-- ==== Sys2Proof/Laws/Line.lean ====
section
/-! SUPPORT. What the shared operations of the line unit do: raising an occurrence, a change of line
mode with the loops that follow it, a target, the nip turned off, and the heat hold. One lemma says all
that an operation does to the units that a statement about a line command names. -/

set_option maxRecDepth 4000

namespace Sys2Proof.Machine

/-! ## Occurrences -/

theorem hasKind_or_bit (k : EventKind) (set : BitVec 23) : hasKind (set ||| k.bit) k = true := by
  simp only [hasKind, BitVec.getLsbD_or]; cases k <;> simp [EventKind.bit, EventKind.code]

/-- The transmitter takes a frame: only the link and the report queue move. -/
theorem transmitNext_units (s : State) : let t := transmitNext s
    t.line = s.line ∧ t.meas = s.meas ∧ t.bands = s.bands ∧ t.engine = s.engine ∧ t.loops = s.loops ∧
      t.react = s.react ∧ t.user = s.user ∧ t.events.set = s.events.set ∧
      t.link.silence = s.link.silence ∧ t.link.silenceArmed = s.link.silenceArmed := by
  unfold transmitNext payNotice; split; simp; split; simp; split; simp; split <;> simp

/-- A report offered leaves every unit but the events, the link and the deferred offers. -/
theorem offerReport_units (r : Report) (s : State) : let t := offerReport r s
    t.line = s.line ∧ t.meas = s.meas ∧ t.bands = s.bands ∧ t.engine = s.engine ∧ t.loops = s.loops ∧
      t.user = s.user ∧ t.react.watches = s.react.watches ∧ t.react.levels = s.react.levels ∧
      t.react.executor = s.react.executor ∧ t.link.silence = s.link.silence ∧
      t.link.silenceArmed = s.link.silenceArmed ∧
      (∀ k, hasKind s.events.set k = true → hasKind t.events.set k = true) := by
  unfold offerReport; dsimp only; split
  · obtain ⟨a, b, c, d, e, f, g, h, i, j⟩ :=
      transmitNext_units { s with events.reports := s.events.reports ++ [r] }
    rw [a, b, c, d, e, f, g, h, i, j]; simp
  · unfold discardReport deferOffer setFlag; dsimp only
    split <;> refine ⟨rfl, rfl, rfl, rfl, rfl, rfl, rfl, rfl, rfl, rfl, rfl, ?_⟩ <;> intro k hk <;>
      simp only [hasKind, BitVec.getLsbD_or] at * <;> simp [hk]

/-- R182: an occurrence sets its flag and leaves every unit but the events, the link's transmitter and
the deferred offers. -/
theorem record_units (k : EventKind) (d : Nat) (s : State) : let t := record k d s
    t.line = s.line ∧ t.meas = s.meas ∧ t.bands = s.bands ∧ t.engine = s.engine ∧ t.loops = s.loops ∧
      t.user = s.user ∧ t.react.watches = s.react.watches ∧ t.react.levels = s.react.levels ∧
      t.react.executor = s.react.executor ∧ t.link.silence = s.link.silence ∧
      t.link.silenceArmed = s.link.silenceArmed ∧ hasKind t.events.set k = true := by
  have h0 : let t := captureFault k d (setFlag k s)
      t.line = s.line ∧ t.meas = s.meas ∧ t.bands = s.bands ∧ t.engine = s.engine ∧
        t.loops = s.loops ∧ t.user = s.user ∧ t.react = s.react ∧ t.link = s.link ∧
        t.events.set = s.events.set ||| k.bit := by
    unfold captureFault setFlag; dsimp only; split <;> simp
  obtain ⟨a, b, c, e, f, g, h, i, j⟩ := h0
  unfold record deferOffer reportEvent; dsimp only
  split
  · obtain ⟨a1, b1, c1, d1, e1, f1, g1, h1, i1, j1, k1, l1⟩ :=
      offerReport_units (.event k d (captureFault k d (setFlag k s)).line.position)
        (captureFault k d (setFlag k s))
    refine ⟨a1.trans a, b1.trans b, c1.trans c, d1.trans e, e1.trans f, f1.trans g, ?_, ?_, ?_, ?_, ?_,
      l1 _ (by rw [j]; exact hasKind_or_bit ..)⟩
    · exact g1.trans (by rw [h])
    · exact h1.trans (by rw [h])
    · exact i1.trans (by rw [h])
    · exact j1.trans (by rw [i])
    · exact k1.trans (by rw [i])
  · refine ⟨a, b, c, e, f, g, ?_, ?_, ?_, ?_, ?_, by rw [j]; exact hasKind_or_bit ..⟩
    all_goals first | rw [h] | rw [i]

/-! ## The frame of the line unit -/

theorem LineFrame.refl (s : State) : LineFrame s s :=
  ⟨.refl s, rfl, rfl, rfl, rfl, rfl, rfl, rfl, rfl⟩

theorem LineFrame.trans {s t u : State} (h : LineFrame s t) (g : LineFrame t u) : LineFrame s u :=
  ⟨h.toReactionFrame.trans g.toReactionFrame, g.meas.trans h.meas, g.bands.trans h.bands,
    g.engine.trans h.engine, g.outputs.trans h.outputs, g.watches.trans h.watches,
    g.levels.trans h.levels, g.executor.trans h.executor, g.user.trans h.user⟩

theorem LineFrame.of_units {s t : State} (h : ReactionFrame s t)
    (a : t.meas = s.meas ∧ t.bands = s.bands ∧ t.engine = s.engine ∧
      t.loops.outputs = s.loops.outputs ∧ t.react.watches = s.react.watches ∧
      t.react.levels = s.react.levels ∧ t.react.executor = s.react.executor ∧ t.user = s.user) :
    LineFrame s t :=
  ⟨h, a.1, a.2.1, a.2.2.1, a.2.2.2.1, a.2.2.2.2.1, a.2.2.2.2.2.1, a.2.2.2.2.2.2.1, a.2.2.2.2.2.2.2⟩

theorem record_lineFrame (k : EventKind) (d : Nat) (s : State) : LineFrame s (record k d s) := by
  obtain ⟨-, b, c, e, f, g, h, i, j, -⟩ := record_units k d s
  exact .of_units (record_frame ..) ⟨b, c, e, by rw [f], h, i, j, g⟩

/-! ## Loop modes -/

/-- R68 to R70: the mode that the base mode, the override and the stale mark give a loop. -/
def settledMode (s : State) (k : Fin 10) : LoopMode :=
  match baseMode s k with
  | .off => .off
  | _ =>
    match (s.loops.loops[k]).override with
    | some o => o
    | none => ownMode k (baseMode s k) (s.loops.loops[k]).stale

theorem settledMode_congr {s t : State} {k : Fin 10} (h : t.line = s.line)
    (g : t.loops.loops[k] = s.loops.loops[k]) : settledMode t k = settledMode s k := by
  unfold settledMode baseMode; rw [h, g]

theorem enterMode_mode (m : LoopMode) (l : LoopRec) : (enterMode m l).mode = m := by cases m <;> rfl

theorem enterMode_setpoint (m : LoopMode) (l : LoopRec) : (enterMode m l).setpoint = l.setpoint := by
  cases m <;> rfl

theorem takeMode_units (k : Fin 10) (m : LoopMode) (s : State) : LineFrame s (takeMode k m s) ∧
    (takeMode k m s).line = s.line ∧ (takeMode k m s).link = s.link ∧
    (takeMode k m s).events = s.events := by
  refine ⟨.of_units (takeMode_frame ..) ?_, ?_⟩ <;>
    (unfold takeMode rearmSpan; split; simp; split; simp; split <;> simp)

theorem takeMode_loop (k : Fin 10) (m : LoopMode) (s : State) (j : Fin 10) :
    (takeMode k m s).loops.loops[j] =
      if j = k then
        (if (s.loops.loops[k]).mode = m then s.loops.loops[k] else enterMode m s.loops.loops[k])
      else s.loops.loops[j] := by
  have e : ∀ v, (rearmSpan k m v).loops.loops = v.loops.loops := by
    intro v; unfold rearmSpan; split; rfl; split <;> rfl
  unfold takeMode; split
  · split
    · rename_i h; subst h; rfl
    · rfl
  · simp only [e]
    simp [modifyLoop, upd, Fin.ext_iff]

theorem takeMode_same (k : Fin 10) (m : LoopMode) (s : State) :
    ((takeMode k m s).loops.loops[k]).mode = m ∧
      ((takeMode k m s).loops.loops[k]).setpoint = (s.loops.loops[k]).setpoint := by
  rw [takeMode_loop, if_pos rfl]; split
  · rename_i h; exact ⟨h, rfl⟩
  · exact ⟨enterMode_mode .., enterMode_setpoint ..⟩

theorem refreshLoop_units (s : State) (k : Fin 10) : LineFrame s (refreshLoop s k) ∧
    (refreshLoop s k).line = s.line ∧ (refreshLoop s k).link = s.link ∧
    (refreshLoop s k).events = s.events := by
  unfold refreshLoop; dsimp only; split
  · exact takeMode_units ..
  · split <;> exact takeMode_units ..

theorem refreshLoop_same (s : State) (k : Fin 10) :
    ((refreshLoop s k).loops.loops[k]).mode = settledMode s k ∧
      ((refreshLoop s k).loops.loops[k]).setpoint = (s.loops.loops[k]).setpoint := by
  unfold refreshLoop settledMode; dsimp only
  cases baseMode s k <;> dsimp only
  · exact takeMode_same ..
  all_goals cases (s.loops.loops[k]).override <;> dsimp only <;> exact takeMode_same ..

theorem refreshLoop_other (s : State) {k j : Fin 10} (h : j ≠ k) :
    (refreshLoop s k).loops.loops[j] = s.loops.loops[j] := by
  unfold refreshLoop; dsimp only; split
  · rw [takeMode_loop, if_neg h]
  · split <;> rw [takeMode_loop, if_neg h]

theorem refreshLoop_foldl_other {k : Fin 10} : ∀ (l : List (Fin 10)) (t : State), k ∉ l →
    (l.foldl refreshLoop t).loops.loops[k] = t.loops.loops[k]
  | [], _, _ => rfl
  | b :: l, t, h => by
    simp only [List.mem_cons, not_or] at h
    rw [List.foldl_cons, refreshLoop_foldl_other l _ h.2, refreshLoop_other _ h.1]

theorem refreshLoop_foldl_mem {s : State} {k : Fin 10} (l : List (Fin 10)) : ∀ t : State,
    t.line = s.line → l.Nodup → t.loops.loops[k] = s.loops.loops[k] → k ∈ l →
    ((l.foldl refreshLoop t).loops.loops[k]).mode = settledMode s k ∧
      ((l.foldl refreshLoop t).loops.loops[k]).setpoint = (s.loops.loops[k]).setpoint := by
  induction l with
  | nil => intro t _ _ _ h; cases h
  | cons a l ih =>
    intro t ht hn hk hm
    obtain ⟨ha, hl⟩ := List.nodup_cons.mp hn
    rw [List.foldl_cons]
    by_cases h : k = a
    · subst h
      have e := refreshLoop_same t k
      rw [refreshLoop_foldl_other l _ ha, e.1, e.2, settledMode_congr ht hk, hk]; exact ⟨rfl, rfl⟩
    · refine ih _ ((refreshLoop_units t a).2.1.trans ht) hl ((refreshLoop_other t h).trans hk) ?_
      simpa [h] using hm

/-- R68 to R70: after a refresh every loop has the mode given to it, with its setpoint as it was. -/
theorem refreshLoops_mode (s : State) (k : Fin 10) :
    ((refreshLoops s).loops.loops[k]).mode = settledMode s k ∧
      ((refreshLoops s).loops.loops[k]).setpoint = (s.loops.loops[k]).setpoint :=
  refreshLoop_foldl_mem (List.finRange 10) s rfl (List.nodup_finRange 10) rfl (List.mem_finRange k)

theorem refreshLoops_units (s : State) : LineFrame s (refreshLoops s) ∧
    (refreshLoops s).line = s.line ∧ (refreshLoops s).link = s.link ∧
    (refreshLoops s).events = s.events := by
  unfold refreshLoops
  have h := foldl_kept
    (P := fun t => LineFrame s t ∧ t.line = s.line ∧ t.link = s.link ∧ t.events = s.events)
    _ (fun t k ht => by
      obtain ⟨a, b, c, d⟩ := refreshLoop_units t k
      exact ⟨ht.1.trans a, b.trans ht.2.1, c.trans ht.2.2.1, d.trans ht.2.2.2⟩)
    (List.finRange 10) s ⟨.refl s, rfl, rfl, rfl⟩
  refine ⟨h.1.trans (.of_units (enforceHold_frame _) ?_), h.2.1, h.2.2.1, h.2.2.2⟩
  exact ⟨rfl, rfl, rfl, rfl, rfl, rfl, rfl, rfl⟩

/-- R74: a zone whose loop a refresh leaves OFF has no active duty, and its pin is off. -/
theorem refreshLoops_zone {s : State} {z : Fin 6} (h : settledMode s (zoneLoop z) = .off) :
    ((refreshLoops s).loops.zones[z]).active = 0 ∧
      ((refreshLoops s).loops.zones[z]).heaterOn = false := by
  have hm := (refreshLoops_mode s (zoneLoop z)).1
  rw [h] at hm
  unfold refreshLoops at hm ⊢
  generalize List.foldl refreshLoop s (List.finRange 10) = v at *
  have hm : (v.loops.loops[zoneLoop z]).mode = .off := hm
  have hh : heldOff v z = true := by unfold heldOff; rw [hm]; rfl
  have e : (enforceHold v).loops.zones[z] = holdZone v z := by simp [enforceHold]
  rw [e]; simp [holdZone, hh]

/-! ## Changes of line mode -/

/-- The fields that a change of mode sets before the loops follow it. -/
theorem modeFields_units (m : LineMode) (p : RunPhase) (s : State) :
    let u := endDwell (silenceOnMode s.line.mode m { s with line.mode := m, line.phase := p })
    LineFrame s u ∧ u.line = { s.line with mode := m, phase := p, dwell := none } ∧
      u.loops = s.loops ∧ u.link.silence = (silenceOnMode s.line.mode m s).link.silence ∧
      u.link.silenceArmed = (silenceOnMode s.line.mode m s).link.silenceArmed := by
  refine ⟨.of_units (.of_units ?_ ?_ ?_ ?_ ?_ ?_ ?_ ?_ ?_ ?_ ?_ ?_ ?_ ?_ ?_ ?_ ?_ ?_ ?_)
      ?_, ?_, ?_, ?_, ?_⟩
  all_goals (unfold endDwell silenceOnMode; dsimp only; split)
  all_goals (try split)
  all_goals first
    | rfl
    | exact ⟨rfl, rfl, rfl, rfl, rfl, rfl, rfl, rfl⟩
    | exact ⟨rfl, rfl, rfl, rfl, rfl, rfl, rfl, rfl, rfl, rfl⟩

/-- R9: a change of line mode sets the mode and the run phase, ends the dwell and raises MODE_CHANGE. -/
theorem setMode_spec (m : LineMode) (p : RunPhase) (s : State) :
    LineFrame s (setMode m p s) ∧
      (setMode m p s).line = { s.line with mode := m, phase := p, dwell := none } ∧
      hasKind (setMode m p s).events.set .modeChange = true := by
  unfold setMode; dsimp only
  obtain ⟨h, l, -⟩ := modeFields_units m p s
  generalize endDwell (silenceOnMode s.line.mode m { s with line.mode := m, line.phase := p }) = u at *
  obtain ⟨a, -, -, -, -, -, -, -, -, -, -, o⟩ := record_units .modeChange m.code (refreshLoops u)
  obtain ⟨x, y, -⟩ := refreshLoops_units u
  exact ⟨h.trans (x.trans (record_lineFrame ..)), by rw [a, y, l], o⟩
========
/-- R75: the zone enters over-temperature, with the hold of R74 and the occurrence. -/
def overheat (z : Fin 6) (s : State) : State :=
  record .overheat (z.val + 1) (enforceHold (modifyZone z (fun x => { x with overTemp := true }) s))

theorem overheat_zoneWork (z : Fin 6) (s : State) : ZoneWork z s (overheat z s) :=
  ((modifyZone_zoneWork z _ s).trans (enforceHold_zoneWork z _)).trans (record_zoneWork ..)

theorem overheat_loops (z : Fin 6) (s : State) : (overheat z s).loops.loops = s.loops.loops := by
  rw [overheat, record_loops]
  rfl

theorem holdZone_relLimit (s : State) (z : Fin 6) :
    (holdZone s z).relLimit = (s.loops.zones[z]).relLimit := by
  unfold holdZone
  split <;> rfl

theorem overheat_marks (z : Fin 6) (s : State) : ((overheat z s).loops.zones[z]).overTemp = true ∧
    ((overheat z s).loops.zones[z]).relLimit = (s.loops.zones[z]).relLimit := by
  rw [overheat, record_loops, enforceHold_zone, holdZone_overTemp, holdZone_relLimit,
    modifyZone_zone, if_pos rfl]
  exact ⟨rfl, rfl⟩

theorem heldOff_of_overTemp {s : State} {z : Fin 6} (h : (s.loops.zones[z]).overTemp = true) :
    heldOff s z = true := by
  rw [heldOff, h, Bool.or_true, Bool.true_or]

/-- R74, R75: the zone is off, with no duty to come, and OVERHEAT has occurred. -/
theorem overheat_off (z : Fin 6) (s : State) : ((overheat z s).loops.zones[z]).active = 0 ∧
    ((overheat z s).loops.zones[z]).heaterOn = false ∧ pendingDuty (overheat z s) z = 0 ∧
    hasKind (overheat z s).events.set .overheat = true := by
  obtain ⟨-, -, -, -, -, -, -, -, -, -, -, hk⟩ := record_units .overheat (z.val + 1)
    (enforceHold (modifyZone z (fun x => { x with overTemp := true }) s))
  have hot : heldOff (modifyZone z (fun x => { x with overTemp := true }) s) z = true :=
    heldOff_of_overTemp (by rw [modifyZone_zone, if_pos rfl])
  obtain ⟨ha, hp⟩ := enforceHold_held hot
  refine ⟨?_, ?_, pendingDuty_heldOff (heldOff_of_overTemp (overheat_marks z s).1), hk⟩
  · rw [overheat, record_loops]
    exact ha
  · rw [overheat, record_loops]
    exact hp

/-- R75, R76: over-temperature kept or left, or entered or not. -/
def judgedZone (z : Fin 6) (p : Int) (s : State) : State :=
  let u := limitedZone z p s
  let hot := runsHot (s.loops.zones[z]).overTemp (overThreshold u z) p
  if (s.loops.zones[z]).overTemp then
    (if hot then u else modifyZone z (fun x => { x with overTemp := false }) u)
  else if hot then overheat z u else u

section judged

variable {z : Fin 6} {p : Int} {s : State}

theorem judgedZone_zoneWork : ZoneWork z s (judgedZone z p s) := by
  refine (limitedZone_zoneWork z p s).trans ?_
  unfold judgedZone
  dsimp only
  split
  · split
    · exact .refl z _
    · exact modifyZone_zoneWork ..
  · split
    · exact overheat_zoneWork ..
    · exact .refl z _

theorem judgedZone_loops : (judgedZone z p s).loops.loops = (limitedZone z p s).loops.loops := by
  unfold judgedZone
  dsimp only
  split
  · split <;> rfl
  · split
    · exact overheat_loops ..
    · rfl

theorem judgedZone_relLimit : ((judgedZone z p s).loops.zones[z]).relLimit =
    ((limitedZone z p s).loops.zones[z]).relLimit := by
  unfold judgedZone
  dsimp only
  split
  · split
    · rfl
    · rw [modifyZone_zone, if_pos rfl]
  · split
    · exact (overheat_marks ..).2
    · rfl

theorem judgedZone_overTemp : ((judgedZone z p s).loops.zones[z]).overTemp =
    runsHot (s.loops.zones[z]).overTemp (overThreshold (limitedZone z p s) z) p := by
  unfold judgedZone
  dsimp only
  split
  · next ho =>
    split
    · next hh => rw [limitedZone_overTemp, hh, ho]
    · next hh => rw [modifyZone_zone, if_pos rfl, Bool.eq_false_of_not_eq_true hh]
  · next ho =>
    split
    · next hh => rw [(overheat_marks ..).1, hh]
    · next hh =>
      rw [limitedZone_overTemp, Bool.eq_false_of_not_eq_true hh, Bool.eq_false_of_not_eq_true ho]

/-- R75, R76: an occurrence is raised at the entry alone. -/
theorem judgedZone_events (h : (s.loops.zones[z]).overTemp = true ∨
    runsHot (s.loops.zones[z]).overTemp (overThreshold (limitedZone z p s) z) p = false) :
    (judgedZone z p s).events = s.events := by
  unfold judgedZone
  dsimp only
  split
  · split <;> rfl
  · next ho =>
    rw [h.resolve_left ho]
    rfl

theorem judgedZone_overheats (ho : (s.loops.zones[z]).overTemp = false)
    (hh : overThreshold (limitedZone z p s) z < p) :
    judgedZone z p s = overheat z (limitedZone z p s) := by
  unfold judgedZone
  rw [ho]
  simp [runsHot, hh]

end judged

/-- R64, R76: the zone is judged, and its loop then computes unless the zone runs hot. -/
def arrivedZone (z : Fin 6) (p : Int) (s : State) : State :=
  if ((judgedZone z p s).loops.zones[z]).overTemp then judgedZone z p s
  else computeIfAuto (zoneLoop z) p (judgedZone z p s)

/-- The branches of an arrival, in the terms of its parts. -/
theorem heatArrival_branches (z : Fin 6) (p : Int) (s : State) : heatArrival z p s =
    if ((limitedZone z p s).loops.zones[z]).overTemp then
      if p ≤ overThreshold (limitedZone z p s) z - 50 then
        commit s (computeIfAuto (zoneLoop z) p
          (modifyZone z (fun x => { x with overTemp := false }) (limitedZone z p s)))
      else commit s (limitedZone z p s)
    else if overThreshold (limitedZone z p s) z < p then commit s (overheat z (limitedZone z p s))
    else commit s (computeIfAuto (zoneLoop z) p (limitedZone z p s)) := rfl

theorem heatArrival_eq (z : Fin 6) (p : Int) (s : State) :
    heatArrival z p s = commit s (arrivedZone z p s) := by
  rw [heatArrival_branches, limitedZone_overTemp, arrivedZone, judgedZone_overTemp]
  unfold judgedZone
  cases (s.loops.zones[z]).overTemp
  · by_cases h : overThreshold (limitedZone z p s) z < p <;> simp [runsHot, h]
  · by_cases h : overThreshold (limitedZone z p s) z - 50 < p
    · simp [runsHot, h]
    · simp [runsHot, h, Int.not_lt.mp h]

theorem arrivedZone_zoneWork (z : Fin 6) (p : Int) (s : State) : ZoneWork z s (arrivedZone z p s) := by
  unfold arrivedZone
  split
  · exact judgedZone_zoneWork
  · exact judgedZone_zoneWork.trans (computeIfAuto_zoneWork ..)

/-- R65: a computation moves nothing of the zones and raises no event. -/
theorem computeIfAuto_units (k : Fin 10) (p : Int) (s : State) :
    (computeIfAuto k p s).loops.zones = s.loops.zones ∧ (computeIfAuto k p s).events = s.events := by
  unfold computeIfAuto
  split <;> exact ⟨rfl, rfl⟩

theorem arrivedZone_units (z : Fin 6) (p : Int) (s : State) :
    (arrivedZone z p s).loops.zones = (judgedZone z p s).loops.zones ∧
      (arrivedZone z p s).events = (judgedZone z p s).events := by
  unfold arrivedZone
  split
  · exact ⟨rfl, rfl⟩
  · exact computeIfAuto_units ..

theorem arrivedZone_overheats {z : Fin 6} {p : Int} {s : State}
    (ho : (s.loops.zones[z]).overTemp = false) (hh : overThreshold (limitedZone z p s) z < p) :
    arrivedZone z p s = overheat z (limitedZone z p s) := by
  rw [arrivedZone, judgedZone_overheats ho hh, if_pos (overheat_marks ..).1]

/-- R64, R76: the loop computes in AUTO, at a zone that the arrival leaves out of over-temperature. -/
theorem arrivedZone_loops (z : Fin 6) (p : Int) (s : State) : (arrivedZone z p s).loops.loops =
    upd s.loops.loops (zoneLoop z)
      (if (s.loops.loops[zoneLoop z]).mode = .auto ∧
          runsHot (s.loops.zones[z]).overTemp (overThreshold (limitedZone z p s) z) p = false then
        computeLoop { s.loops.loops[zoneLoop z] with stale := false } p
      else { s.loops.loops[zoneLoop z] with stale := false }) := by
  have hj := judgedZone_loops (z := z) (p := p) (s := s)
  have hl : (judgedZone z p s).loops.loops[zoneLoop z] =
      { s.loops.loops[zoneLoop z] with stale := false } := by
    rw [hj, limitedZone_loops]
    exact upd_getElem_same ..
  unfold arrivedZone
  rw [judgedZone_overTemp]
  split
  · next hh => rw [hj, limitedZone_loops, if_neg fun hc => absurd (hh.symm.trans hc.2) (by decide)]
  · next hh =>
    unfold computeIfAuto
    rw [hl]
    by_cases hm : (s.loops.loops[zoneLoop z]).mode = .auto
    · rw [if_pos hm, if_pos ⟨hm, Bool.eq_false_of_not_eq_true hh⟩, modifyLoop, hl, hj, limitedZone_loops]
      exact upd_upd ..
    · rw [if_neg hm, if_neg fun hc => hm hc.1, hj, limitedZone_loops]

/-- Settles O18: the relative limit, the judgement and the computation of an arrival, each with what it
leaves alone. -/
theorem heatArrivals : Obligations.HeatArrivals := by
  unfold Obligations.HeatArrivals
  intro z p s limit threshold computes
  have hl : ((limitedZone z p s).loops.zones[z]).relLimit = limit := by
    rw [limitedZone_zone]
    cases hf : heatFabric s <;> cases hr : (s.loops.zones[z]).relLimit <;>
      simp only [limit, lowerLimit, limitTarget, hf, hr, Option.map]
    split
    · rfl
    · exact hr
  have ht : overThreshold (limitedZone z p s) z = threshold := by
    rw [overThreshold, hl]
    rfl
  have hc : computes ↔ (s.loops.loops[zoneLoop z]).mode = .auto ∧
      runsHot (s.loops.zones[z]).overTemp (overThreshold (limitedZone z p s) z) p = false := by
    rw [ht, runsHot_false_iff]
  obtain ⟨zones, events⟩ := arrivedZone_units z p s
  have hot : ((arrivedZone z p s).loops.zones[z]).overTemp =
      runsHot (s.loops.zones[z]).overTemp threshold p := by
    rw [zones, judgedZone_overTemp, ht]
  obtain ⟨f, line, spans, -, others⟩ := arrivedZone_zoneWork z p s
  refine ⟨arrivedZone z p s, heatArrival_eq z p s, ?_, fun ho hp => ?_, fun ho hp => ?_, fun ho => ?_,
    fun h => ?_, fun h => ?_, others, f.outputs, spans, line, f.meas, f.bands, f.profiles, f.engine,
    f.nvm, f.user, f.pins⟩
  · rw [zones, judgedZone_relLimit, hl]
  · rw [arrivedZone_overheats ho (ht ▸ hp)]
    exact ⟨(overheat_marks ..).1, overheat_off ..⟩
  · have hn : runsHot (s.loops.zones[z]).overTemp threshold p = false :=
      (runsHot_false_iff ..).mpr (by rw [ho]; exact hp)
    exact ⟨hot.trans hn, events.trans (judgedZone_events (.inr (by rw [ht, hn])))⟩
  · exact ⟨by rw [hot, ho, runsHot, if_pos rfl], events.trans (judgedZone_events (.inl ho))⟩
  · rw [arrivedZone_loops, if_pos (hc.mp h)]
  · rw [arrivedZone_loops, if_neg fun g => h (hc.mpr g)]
========
**Your instructions**
Examine the records above and state the number of lines that include "generalize", with no further text.

**Solution**
2